How is your infrastructure layer holding up?

So how is the architecture of your software/web project holding up?
If you were to attempt the project again, from the beginning, would you change your approach?

This first came to my attention earlier this week, when a colleague approached, and asked if I could take a look at some major refactoring he had done over the weekend. Just to make sure he had not broken anything.

"sure, no problem!"

This was not a refactoring of code however, but of convention and architecture.

Some Background

Since this is a new blog, and I have not mentioned what I work on day to day yet. Let me take this moment to tell you a little bit about my day job.

tombola

I'm a web developer for a company called tombola.
A popular online bingo company, with websites to cover the UK, Spain and Italy.

The project

Without going into too much detail here. We use ASP.NET C# etc..
More to the point, we have 95 projects in our solution. This is to fully separate concerns and help us practice good software design.


The utility layer

The main issue was people using the common project almost as dumping grounds.
We found that when a dev wasn't sure where a piece of infrastructure functionality should live, it was being put into the common project.

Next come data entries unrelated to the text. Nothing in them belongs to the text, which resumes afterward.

/-- Does the port find the packet's tags in its pool (R285, R286)? -/
def State.hasTags (s : State) (p : Nat) (k : Packet) : Bool := decide (tagsOf k ≤ s.tagsFor (Master.port p) (portPool p))

/-- The port waits for tags where a packet with credit lacks them (R286). -/
def State.portJoins (s : State) (p : Nat) : State :=
  if (s.port p).txPk.toList.any (fun l => l.any (fun k => s.holdsTag k && s.hasCredit p k && !s.hasTags p k)) then
    s.joinPool (Master.port p) (portPool p)
  else s

/-- May the packet go: credit for its whole length, and room for its tags? -/
def State.mayGo (s : State) (p : Nat) (k : Packet) : Bool :=
  s.hasCredit p k && (!s.holdsTag k || s.hasTags p k)

/-- The first packet of a class that may go, in order within each credit. -/
def State.pickFrom (s : State) (p : Nat) : List Nat → List Packet → Option (Packet × List Packet)
  | _, [] => none
  | blocked, k :: ks =>
    if blocked.contains k.creditIx ∨ !s.mayGo p k then
      (State.pickFrom s p (k.creditIx :: blocked) ks).map (fun r => (r.1, k :: r.2))
    else some (k, ks)

/-- The first packet of class `c` that may go. -/
def State.pickOf (s : State) (p c : Nat) : Option (Packet × List Packet) :=
  s.pickFrom p [] ((s.port p).txPk[c]?.getD [])

/-- CLASS_WEIGHT of a class; a weight of 0 counts as 1. -/
def State.classWeight (s : State) (p c : Nat) : Nat := max 1 (s.fld (Reg.port.CLASS_WEIGHT p) (8 * c + 7) (8 * c))

/-- Deficit round robin over REDUCE, TENSOR and BULK: the class served, with the deficits as they then stand. A class gains
its weight times 64 bytes as its turn comes. -/
def State.drr (s : State) (p : Nat) : Nat → Vector Nat 4 → Option (Nat × Vector Nat 4)
  | 0, _ => none
  | n + 1, d =>
    let c := d[3]?.getD 0
    let next := (c + 1) % 3
    match s.pickOf p c with
    | some k =>
      let size := 16 + k.1.payload.length
      let have' := d[c]?.getD 0
      if size ≤ have' then some (c, d.setIfInBounds c (have' - size))
      else State.drr s p n ((d.setIfInBounds next (d[next]?.getD 0 + 64 * s.classWeight p next)).setIfInBounds 3 next)
    | none =>
      let d := d.setIfInBounds c 0
      State.drr s p n ((d.setIfInBounds next (d[next]?.getD 0 + 64 * s.classWeight p next)).setIfInBounds 3 next)

/-- A packet leaves: its credit used, its tags held. -/
def State.sendPacket (s : State) (p c : Nat) (k : Packet) (rest : List Packet) : State :=
  let n := BitVec.ofNat 16 (packetUnits k.payload.length)
  let keep := s.holdsTag k
  let s := if keep then s.useGrants (Master.port p) (portPool p) (tagsOf k) else s
  s.modPort p (fun x => { x with
    txPk := x.txPk.setIfInBounds c rest
    used := x.used.modify k.creditIx (fun m => m + n)
    held := if keep then x.held ++ [⟨k.fields.tag, k, s.time⟩] else x.held })

/-- ERR_INJECT [1]: the BROW packet that goes carries its checksum with bit 0 inverted (R341). -/
def State.injectBrow (s : State) (p : Nat) (k : Packet) : State × Packet :=
  let a := Reg.port.page p + Reg.header.ERR_INJECT
  if s.regBit a 1 ∧ k.fields.cls = 0 ∧ k.fields.kind = 0 then
    let i := k.payload.length - 8
    (s.setFld a 1 1 0, { k with payload := k.payload.set i (byteAt k.payload i ^^^ 1) })
  else (s, k)
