/-- The pools that the sum of a row needs, where this module lands it. -/
def State.adderPools (s : State) (l : RedRow) : List (TagPool × Nat) :=
  let r := s.collRec l.coll
  if r.owner l.tile = r.pos then accPools (r.landNeeds l.tile l.row) else []

/-- May the adder take this row but for tags: its upstream row is held, and a landing can be made? -/
def State.adderPair (s : State) (l : RedRow) : Option (RedRow × RedRow) :=
  let r := s.collRec l.coll
  if !s.jobRuns r.job ∨ (r.owner l.tile = r.pos ∧ s.landWaits r l.tile l.row) then none
  else (s.upstreamOf r.recv l).map (fun u => (l, u))

/-- The adder's next row: one whose upstream row is held too, and that finds tags for its landing; where none does, the port waits for
those (R286). Under a LINK slice the adder is busy (R409). -/
def State.adderStep (s : State) (p : Nat) : State :=
  if !s.up ∨ s.fatal ∨ s.sliceHoldsPort p then s
  else
    let m := Master.port p
    let pairs := (s.adderHeads p).filterMap s.adderPair
    match pairs.find? (fun x => s.tagsReady m (s.adderPools x.1)) with
    | none => pairs.foldl (fun t x => t.joinPools m (s.adderPools x.1)) s
    | some (l, u) =>
      let r := s.collRec l.coll
      let s := (s.useTags m (s.adderPools l)).takeRows p r.recv l u r.job
      if r.kind = 1 then s.addFloatRows p l.coll r l u.data else s.addBlockRows p l.coll r l u.data

/-- REDUCE_ADD. -/
def execReduceAdd (p : PortId) (s : State) : Out := .next (s.adderStep p)

/-- FROW (R324): TACK, the step buffer, the NF bit of its trailer; the addition follows at once where the local row is held. -/
def State.frowIn (s : State) (p : Nat) (k : Packet) : State :=
  let s := s.slowOf p k
  let r := s.collRec k.fields.coll
  let s := if bit (leNat (k.payload.drop (16 * r.fmt.width))) 0 then s.modJob r.job (fun x => { x with nf := true }) else s
  (s.bufferRow p k).adderStep r.send

/-- FROW. -/
def execFrow (p : PortId) (s : State) : Out := .next (s.onPacket p 0 1 (fun _ => false) (fun _ => []) (fun s k => s.frowIn p k))

/-! ## All-gather packets (R320, R323) -/

/-- A received all-gather packet: written, answered with TACK, forwarded unless the next position is its owner. -/
def State.gatherIn (s : State) (p : Nat) (k : Packet) (g : CollRec) (a : Nat) : State :=
  let h := k.fields
  let s := (s.slowOf p k).modProg h.coll (fun c => { c with since := s.time })
  let w := s.collWrite p g.job a k.payload
  if w.2 then
    let s := w.1.modProg h.coll (fun c => { c with agWritten := c.agWritten + 1 })
    let s := s.tackPacket p k false
    if g.nextPos = g.owner h.tile then s else s.sendReduce g.send h.kind h.coll h.tile h.row k.payload
  else w.1.freePacket p k

/-- Address that a GROW or EXPREC is written at. -/
def State.gatherPlace (s : State) (k : Packet) : Nat :=
  let h := k.fields
  let r := s.collRec h.coll
  if h.kind = 2 then r.gatherAddr h.tile h.row
  else (if r.kind = 2 then (s.pairRec r).expBase else r.expBase) + h.tile * 512

/-- The ring of an all-gather or agreement record. -/
def State.ringRec (s : State) (i : Nat) : CollRec :=
  let r := s.collRec i
  if r.kind = 2 then s.gatherRec r else r

/-- GROW. -/
def execGrow (p : PortId) (s : State) : Out :=
  .next (s.onPacket p 0 2 (fun _ => false) (fun k => [(s.gatherPlace k, k.payload.length)])
    (fun s k => s.gatherIn p k (s.ringRec k.fields.coll) (s.gatherPlace k)))

/-- EXPREC. -/
def execExprec (p : PortId) (s : State) : Out :=
  .next (s.onPacket p 0 3 (fun _ => false) (fun k => [(s.gatherPlace k, k.payload.length)])
    (fun s k => s.gatherIn p k (s.ringRec k.fields.coll) (s.gatherPlace k)))

/-- Byte-wise maximum. -/
def maxBytes (a b : List Byte) : List Byte := (a.zip b).map (fun x => if x.1.toNat < x.2.toNat then x.2 else x.1)

/-- AGREE (R323): the maximum with this member's proposals goes on; the owner's is the result. -/
def State.agreeIn (s : State) (p : Nat) (k : Packet) : State :=
  let h := k.fields
  let r := s.collRec h.coll
  let q := (s.slowOf p k).collRead p r.job (r.landBase + h.tile * 512) 512
  match q.2 with
  | none => q.1.freePacket p k
  | some d =>
    let s := (q.1.tackPacket p k false).modProg h.coll (fun c => { c with since := s.time, agreed := c.agreed + 1 })
    let m := maxBytes k.payload d
    if r.owner h.tile = r.pos then s.agreeResult r.send h.coll r h.tile m else s.sendReduce r.send 4 h.coll h.tile 0 m

/-- The memory accesses of an agreement packet. -/
def State.agreeNeeds (s : State) (k : Packet) : List (Nat × Nat) :=
  let r := s.collRec k.fields.coll
  [(r.landBase + k.fields.tile * 512, 512), (r.expBase + k.fields.tile * 512, 512)]

/-- AGREE. -/
def execAgree (p : PortId) (s : State) : Out :=
  .next (s.onPacket p 0 4 (fun _ => false) s.agreeNeeds (fun s k => s.agreeIn p k))

/-- ALLGATHER_START (R320, R348): the verdict known and every Mill at its step safe point, the GATHER phase begins. -/
def State.gatherReady (s : State) (j : Nat) : Bool :=
  decide ((s.job j).phase = 2) && decide (s.fld (Reg.global.VERDICT j) 1 0 ≠ 0) && !(s.job j).aborted
    && (List.range 16).all s.mkSafe && s.up && !s.fatal

/-- A ring of one copies its staged exponent records into its table, tile by tile (R320 step 2), once their memory and the port's tags
let it. -/
def State.gatherAlone (s : State) (i : Nat) (g : CollRec) : State :=
  if g.ring = 1 then
    s.withAccess (Master.port g.send) [(g.expBase, 2 * g.tiles * 512)] (fun s =>
      let s := (List.range g.tiles).foldl (fun s t =>
        let q := s.collRead g.send g.job (g.expBase + (g.tiles + t) * 512) 512
        match q.2 with
        | some d => (q.1.collWrite g.send g.job (g.expBase + t * 512) d).1
        | none => q.1) s
      s.modProg i (fun c => { c with agToSend := g.tiles * s.gatherPer g.job }))
  else s

/-- The all-gather records of the active map begin. -/
def State.startGathers (s : State) (j : Nat) : State :=
  ((s.liveRecs j).filter (fun x => decide (x.2.kind = 2))).foldl (fun s x =>
    let s := s.modProg x.1 (fun c => { c with agStarted := true, since := s.time })
    s.gatherAlone x.1 (s.gatherRec x.2)) s

/-- The rings of one whose copies waited try again. -/
def State.aloneAgain (s : State) : State :=
  (s.coll.filter (fun c => c.agStarted && decide (c.agToSend = 0))).foldl (fun s c =>
    let r := s.collRec c.idx
    if r.kind = 2 ∧ s.jobRuns r.job then s.gatherAlone c.idx (s.gatherRec r) else s) s

/-- ALLGATHER_START. -/
def execAllgatherStart (j : JobId) (s : State) : Out :=
  .next (
    if s.gatherReady j then
      let s := s.modJob j (fun x => { x with phase := 3, map := s.pmSlot j 3 })
      if (s.job j).late then s else s.startGathers j
    else s)

/-! ## Tiles from Winnow and from memory (R311, R312, R325) -/

/-- The record a tile of a hold buffer belongs to (R311): float tiles (RED 3) to KIND 1, block tiles to KIND 0. -/
def State.tileRec (s : State) (j : Nat) (h : HoldBuf) : Option (Nat × CollRec) :=
  (s.liveRecs j).find? (fun x => decide (x.2.send = h.port) && decide (x.2.layer = h.layer)
    && decide (x.2.kind = if h.red = 3 then 1 else 0))

/-- Its tile index (R311). -/
def CollRec.tileOf (r : CollRec) (h : HoldBuf) : Int :=
  r.tBase + (h.row0 / 128 : Nat) * r.rowStride + (h.col0 / 128 : Nat) * r.colStride

/-- A released tile at its port: taken whole when it is the next the port expects (R140, R312). -/
def State.handover (s : State) (e : Nat) (h : HoldBuf) : State :=
  let b := e / 8
  let j := s.barnJob b h.cc
  let drop (s : State) : State := s.modEngine e (fun x => { x with holds := x.holds.filter (fun y => decide (y.seq ≠ h.seq)) })
  match s.tileRec j h with
  | none => (drop s).collFormat h.port j
  | some (i, r) =>
    let t := r.tileOf h
    if t < 0 ∨ (r.tiles : Int) ≤ t then (drop s).collFormat h.port j
    else
      let t := t.toNat
      if !s.jobRuns j ∨ (s.prog i).nextTile ≠ t ∨ !s.servesRec i r ∨ s.tileSliced r t ∨ s.sliceHoldsPort h.port ∨ !s.up ∨ s.fatal then s
      else s.withAccess (Master.port h.port) (r.tileNeeds t) (fun s =>
        ((drop s).modBarn b (fun x => { x with handed := true })).localTile h.port i r t h.rows)

/-- WEIR_TILE_HANDOVER: the engine's oldest released tile. -/
def execWeirTileHandover (e : EngId) (s : State) : Out :=
  .next (match (s.engine e).holds.find? (fun h => h.released) with
    | some h => s.handover e h
    | none => s)

/-- One row of FP32 words as Winnow converts it for a port (R112, R324); BI24 or BI16 by Config (assumption 17). -/
def CollRec.bucketRow (r : CollRec) (d exps : List Byte) (p : Nat) : List Byte :=
  let vs := (List.range 128).map (fun q => F32.val (wordAt d (4 * q)))
  if r.kind = 1 then r.floatBytes (vs.map (fun v => r.fmt.encode .nearest false v))
  else blockRow ((List.range 4).map (fun c =>
    RBlock.ofVals (byteAt exps (4 * p + c)).toNat (if Config.bucketBi24 then 1 else 0) ((vs.drop (32 * c)).take 32)))

/-- One tile of a bucket. -/
def State.bucketTile (s : State) (p i : Nat) (r : CollRec) (t : Nat) : State :=
  if !s.jobRuns r.job then s
  else
    let q := s.collRead p r.job (r.srcBase + t * 65536) 65536
    match q.2 with
    | none => q.1
    | some d =>
      let x := if r.kind = 1 then (q.1, some []) else q.1.collRead p r.job (r.expBase + t * 512) 512
      match x.2 with
      | none => x.1
      | some exps => x.1.localTile p i r t ((List.range 128).map (fun row => r.bucketRow ((d.drop (512 * row)).take 512) exps row))

/-- Tiles of the next group. -/
def State.bucketGroup (s : State) (i : Nat) (r : CollRec) : List Nat :=
  let t := (s.prog i).nextTile
  (List.range (min r.bucketTiles (r.tiles - t))).map (fun n => t + n)

/-- The memory accesses of the group. -/
def State.bucketNeeds (s : State) (i : Nat) (r : CollRec) : List (Nat × Nat) :=
  (s.bucketGroup i r).flatMap (fun t => (r.srcBase + t * 65536, 65536) :: (r.expBase + t * 512, 512) :: r.tileNeeds t)
/-- Must the group wait for adders under test? -/
def State.bucketSliced (s : State) (i : Nat) (r : CollRec) : Bool := (s.bucketGroup i r).any (s.tileSliced r)

/-- The bucket record that the port serves next. -/
def State.bucketRec (s : State) (p : Nat) : Option (Nat × CollRec) :=
  s.collRecs.find? (fun x => x.2.isReduce && x.2.bucket && decide (x.2.send = p) && decide (x.2.phase = (s.job x.2.job).map)
    && s.jobRuns x.2.job && decide ((s.job x.2.job).phase = 0) && decide ((s.prog x.1).nextTile < x.2.tiles) && s.servesRec x.1 x.2)

/-- BUCKET_GROUP (R325): tokens taken, then each tile converted and reduced. -/
def execBucketGroup (p : PortId) (s : State) : Out :=
  .next (match s.bucketRec p with
    | none => s
    | some (i, r) =>
      if s.token r.tbarn r.tcount < r.tn ∨ s.bucketSliced i r ∨ s.sliceHoldsPort p ∨ !s.up ∨ s.fatal then s
      else s.withAccess (Master.port p) (s.bucketNeeds i r) (fun s =>
        let ts := s.bucketGroup i r
        let s := s.setFld (Reg.barn.TOKEN r.tbarn r.tcount) 15 0 (s.token r.tbarn r.tcount - r.tn)
        ts.foldl (fun s t => s.bucketTile p i r t) s))

/-! ## Point-to-point tensors (R335) -/

/-- The channel record's fields. -/
structure ChanRec where
  base : Nat
  ring : Nat
  kind : Nat
  target : Nat
  token : Nat
  n : Nat
  sigBytes : Nat

/-- Record of a channel in CHAN_TABLE. -/
def chanRecOf (P : Nat) : ChanRec :=
  { base := bits P 41 0, ring := bits P 55 48, kind := bits P 57 56, target := bits P 62 58, token := bits P 67 64, n := bits P 95 80,
    sigBytes := bits P 127 96 }

/-- Address of a channel's record in CHAN_TABLE. -/
def State.chanAddr (s : State) (c : Nat) : Nat := s.pair Reg.global.CHAN_TABLE_LO Reg.global.CHAN_TABLE_HI + 16 * c
/-- The record as it stands in memory. -/
def State.chanRec (s : State) (c : Nat) : ChanRec := chanRecOf (leNat (s.rawBytes (s.chanAddr c) 16))

/-- Address that a TWRITE on channel `c` lands at. -/
def ChanRec.place (c : ChanRec) (off : Nat) : Nat := c.base + off % 2 ^ c.ring
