/-- The measurement registers. -/
def State.showReadings (s : State) : State :=
  let r := s.gauge.prev
  let s := s.setReg Reg.gauge.VCORE_MEAS (wordOf [(r.lowest false % 1024, 0), (r.lowest true % 1024, 16)])
  let s := s.setReg Reg.gauge.INPUT_MEAS (wordOf [((r.vin.getD 0) % 8192, 0), (r.power % 8192, 16)])
  let s := s.setReg Reg.gauge.INPUT_I (BitVec.ofNat 32 ((r.iin.getD 0) % 65536))
  s.setReg Reg.gauge.TJ_MAX (wordOf [(r.hottest false % 256, 0), (r.hottest true % 256, 8)])

/-! ## Beats (R44, R45) -/

/-- OVER_FLOOR of a sample: the bit, and the live admission at risk. -/
def State.overFloor (s : State) (e : Nat) : State :=
  let s := s.setFld (Reg.engine.BEAT_MEAS e) 31 31 1
  s.atRisk 3

/-- BEAT_PS and MAX_BEAT_PS of an engine. -/
def State.setBeat (s : State) (e ps : Nat) : State :=
  let a := Reg.engine.BEAT_MEAS e
  let s := (s.setFld a 11 0 ps).setFld a 27 16 (max (s.fld a 27 16) (ps % 4096))
  if s.module.floorPs < ps then s.overFloor e else s

/-- The beat of one engine. An interval whose reading failed parity counts the beats of the one before (assumption 57). A sample with no
pace beat leaves BEAT_PS a free value and sets OVER_FLOOR (assumptions 3 and 57). An interval at whose sample PACE_EN is 0 adds no pace
beats, whatever PACE_EN was in it before (assumption 113). -/
def State.sampleBeat (s : State) (e : Nat) : State :=
  match s.gauge.prev.pace.getD e none with
  | none => s
  | some n =>
    if !s.paces e ∨ !s.regBit (Reg.engine.BEAT_CTRL e) 0 then s
    else
      let s := s.modEngine e (fun x => { x with paceBeats := x.paceBeats + BitVec.ofNat 64 n })
      if n = 0 then
        let q := s.fresh
        (q.2.setBeat e (q.1.toNat % 4096)).overFloor e
      else s.setBeat e (min 4095 (10000000 / n))

/-- Largest BEAT_PS of a die's enabled engines. -/
def State.maxBeat (s : State) (east : Bool) : Nat :=
  (List.range 32).foldl (fun m i =>
    let e := (if east then 32 else 0) + i
    if s.enabled e then max m (s.fld (Reg.engine.BEAT_MEAS e) 11 0) else m) 0

/-- Has no enabled engine of the die made an array beat since the last sample (R372)? -/
def State.dieIdle (s : State) (east : Bool) : Bool :=
  (List.range 32).all (fun i =>
    let e := (if east then 32 else 0) + i
    !s.enabled e || decide ((s.engine e).workBeats = (s.engine e).workMark))

/-! ## Stack levels (R266 to R268) -/

/-- The level that a temperature enters. -/
def levelAt (t : Nat) : Nat := if 105 ≤ t then 3 else if 95 ≤ t then 2 else if 85 ≤ t then 1 else 0
/-- A level is left below this temperature. -/
def leaveBelow (l : Nat) : Nat := if l = 3 then 90 else if l = 2 then 92 else if l = 1 then 82 else 0
/-- The level after a sample. -/
def nextLevel (old t : Nat) : Nat := if old ≤ levelAt t then levelAt t else if t < leaveBelow old then levelAt t else old

/-- T3 (R268): self-refresh, the slice stopped, the optimiser paused, the step aborted or a late fault. -/
def State.enterT3 (s : State) (k : Nat) : State :=
  let s := (s.stopStackSlice k).setFld (Reg.ctl.MEM_STATUS k) 4 4 1
  let s := s.modStack k (fun x => if x.vu = .running then { x with vu := .pausedT3 } else x)
  s.stepFault Cause.STACK_HOT none (some ⟨.ctl k, Cause.STACK_HOT, Cls.transient, false, Master.none, 0⟩)

/-- The stack leaves T3: its traffic goes on, and a paused record (R258). -/
def State.leaveT3 (s : State) (k : Nat) : State :=
  let s := if s.fatal then s else s.setFld (Reg.ctl.MEM_STATUS k) 4 4 0
  s.modStack k (fun x => if x.vu = .pausedT3 then { x with vu := .running } else x)

/-- T2: reported once per entry. -/
def State.enterT2 (s : State) (k : Nat) : State :=
  s.report (.ctl k) { cause := Cause.STACK_HOT, cls := Cls.corrected }

/-- Step 2 of a sample for one stack; one that passes T2 on its way to T3 has reached T2 too (R223). -/
def State.stackLevel (s : State) (k : Nat) : State :=
  let t := s.gauge.prev.stackTemp k
  let a := Reg.ctl.MEM_STATUS k
  let old := s.fld a 1 0
  let new := nextLevel old t
  let s := (s.setFld (Reg.ctl.STACK_TEMP k) 7 0 t).setFld a 1 0 new
  let s := if old = 3 ∧ new < 3 then s.leaveT3 k else s
  let s := if 2 ≤ new ∧ old < 2 then s.atRisk 1 else s
  if new = 3 ∧ old < 3 then s.enterT3 k
  else if new = 2 ∧ old < 2 then s.enterT2 k
  else s

/-! ## Governors (R366 to R377) -/

/-- Are the loops of R376 in force? -/
def State.gowell (s : State) : Bool := s.regBit Reg.gauge.GOV_MODE 0 && !s.gauge.fwNative

/-- POL_BEAT as it governs, and whether R369 clamps it. -/
def State.beatGoal (s : State) : Nat × Bool :=
  let g := s.fld Reg.gauge.POL_BEAT 11 0
  if s.deadlineLive ∧ s.module.floorPs < g then (s.module.floorPs, true) else (g, false)

/-- FLOOR_MV (R39). -/
def State.floorMv (s : State) : Nat := s.fld Reg.global.FLOOR_COND 11 0
/-- Setpoint of a die. -/
def State.setpoint (s : State) (east : Bool) : Nat :=
  if east then s.fld Reg.gauge.VCORE_SET 25 16 else s.fld Reg.gauge.VCORE_SET 9 0
/-- The policy power cap (R386). -/
def State.pcap (s : State) : Nat := min 2400 (s.fld Reg.gauge.POL_PCAP 11 0)
/-- The ceiling, in hold too (R372, R379). -/
def State.vmax (s : State) : Nat :=
  let v := s.fld Reg.gauge.POL_VMAX 9 0
  if s.inHold then min v 750 else v

/-- The setpoint of R372. -/
def State.nativeSet (s : State) (east : Bool) : Nat :=
  let v := s.setpoint east
  let goal := s.beatGoal.1
  let mb := s.maxBeat east
  let want := if s.dieIdle east then s.floorMv else if goal = 0 then s.vmax else if goal < mb then v + 5
    else if mb + 20 < goal then v - 5 else v
  let want := if s.pcap < s.gauge.prev.power then min want (v - 5) else want
  let want := max s.floorMv (min want s.vmax)
  max (v - 5) (min (v + 5) want)

/-- The setpoint of FW_VSET within its bounds (R376); the 750 mV of a hold are reached at the rate of R372 (R379). -/
def State.fwSet (s : State) (east : Bool) : Nat :=
  let v := if east then s.fld Reg.gauge.FW_VSET 25 16 else s.fld Reg.gauge.FW_VSET 9 0
  let v := max s.floorMv (min v (s.fld Reg.gauge.POL_VMAX 9 0))
  if s.inHold then min v (max 750 (s.setpoint east - 5)) else v
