/-! ## The Weir: reductions -/

/-- The adder takes the oldest local row of a job whose upstream row is held too, and passes the checked sum on, counting the blocks that it
promoted (R313, R314, R316, R324); rows that do not agree in exponent and origin abort the step with FORMAT (R314). Under a LINK slice it
takes none (R409). A sum that lands needs a tag of its channel, and the port waits for one where none is free (R285, R286). A group of
bucket tiles takes its tokens once and gives each tile to the reduction in turn (R325); it waits for memory, tags and slices alike. -/
def Obligations.ReduceAddsRowsAndBuckets : Prop :=
  (∀ (p : PortId) (s : State) (l u : RedRow),
      let r := s.collRec l.coll
      let a := rowBlocks u.data
      let b := rowBlocks l.data
      let o := addRows a.1 b.1 (rowChecksum a.1) (rowChecksum b.1)
      let m := Master.port p
      let t := (s.useTags m (s.adderPools l)).takeRows p r.recv l u r.job
      let pairs := (s.adderHeads p).filterMap s.adderPair
      let next := pairs.find? (fun x => s.tagsReady m (s.adderPools x.1))
      s.up = true → s.fatal = false →
      (s.sliceHoldsPort p = true → exec (.reduceAdd p) s = .next s)
      ∧ (pairs = [] → exec (.reduceAdd p) s = .next s)
      ∧ (s.sliceHoldsPort p = false → next = none → ∃ q, exec (.reduceAdd p) s = .next q ∧ s.Frame [.pools] q
        ∧ ∀ x ∈ pairs, ∀ y ∈ s.adderPools x.1, s.tagsFor m y.1 = 0 → m ∈ (q.poolState y.1).waiting)
      ∧ (s.sliceHoldsPort p = false → next = some (l, u) →
        (r.kind ≠ 1 → rowsMatch a.1 b.1 = true → s.regBit (Reg.port.page p + Reg.header.ERR_INJECT) 2 = false →
          o.2 = rowChecksum o.1 →
          let n := (((a.1.zip b.1).zip o.1).filter (fun x => grewBlock x.1.1 x.1.2 x.2)).length
          exec (.reduceAdd p) s = .next ((t.countPromoted p n).rowOn p l.coll r l.tile l.row o.1 o.2))
        ∧ (r.kind ≠ 1 → rowsMatch a.1 b.1 = false → s.Canonical → s.jobLive r.job = true → (s.job r.job).passed = false →
          ∃ q, exec (.reduceAdd p) s = .next q ∧ (q.job r.job).aborted = true ∧ (q.job r.job).cause = Cause.FORMAT ∧ q.mem = s.mem)
        ∧ (r.kind = 1 →
          let n := 16 * r.fmt.width
          let fa := r.floats (u.data.take n)
          let fb := r.floats l.data
          let fo := r.addFloats fa fb
          exec (.reduceAdd p) s = .next (t.floatOn p l.coll r l.tile l.row fo
            (bit (leNat (u.data.drop n)) 0 || r.floatNf fa || r.floatNf fb || r.floatNf fo)))))
  ∧ (∀ (p : PortId) (s : State) (i : Nat) (r : CollRec), s.bucketRec p = some (i, r) →
      let m := Master.port p
      let l := s.bucketNeeds i r
      let t := (s.useTags m (accPools l)).setFld (Reg.barn.TOKEN r.tbarn r.tcount) 15 0 (s.token r.tbarn r.tcount - r.tn)
      (s.token r.tbarn r.tcount < r.tn ∨ s.bucketSliced i r = true ∨ s.sliceHoldsPort p = true ∨ s.anyWaits l = true →
        exec (.bucketGroup p) s = .next s)
      ∧ (r.tn ≤ s.token r.tbarn r.tcount → s.bucketSliced i r = false → s.sliceHoldsPort p = false → s.up = true → s.fatal = false →
        s.anyWaits l = false →
        (s.tagsReady m (accPools l) = false → exec (.bucketGroup p) s = .next (s.joinPools m (accPools l)))
        ∧ (s.tagsReady m (accPools l) = true →
          exec (.bucketGroup p) s = .next ((s.bucketGroup i r).foldl (fun s n => s.bucketTile p i r n) t)
          ∧ (s.bucketGroup i r = [] → exec (.bucketGroup p) s = .next t))))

Many applications make use of this pattern. Whether it is called Common, Infrastructure or something similar.
The idea is that the common project acts as a kind of utility layer over the application, which every other layer can consume.
Very useful for things such as extension methods or adding non business exceptions etc...

Problem

I think the word "common" can possibly portray a different meaning to different people.
When I look at the common project - I treat it as an infrastructure layer which can be consumed throughout the application, but is; itself unaware of it's consumers.
Others may look at the common project and think it's a place to put functionality which does not fit into a more specific location. This is bad. The common layer becomes polluted with references to other projects, projects it should not be able to see.

Another issue we found in the common layer was references to System.Web and other heavy dll's which it should not need access to; since it is not the web layer!

You may not see this as a big issue, but in ASP.NET MVC loading up all these heavy dll's when they are not needed increases build and start up time (which is the reason we went on a refactoring run in the first place).


Keeping your architecture tight

Make it difficult to do something you shouldn't be doing.

If you aren't implementing an architecture similar to the onion architecture - why not?

If you are unfamiliar with the principal of the onion architecture, Jeffrey Palermo wrote a very good 4 parter on the subject

Always write your classes as to not expose anything which could be abused in another assembly. By using tight constructors, backing fields etc... This helps keep your separation of concerns in tact.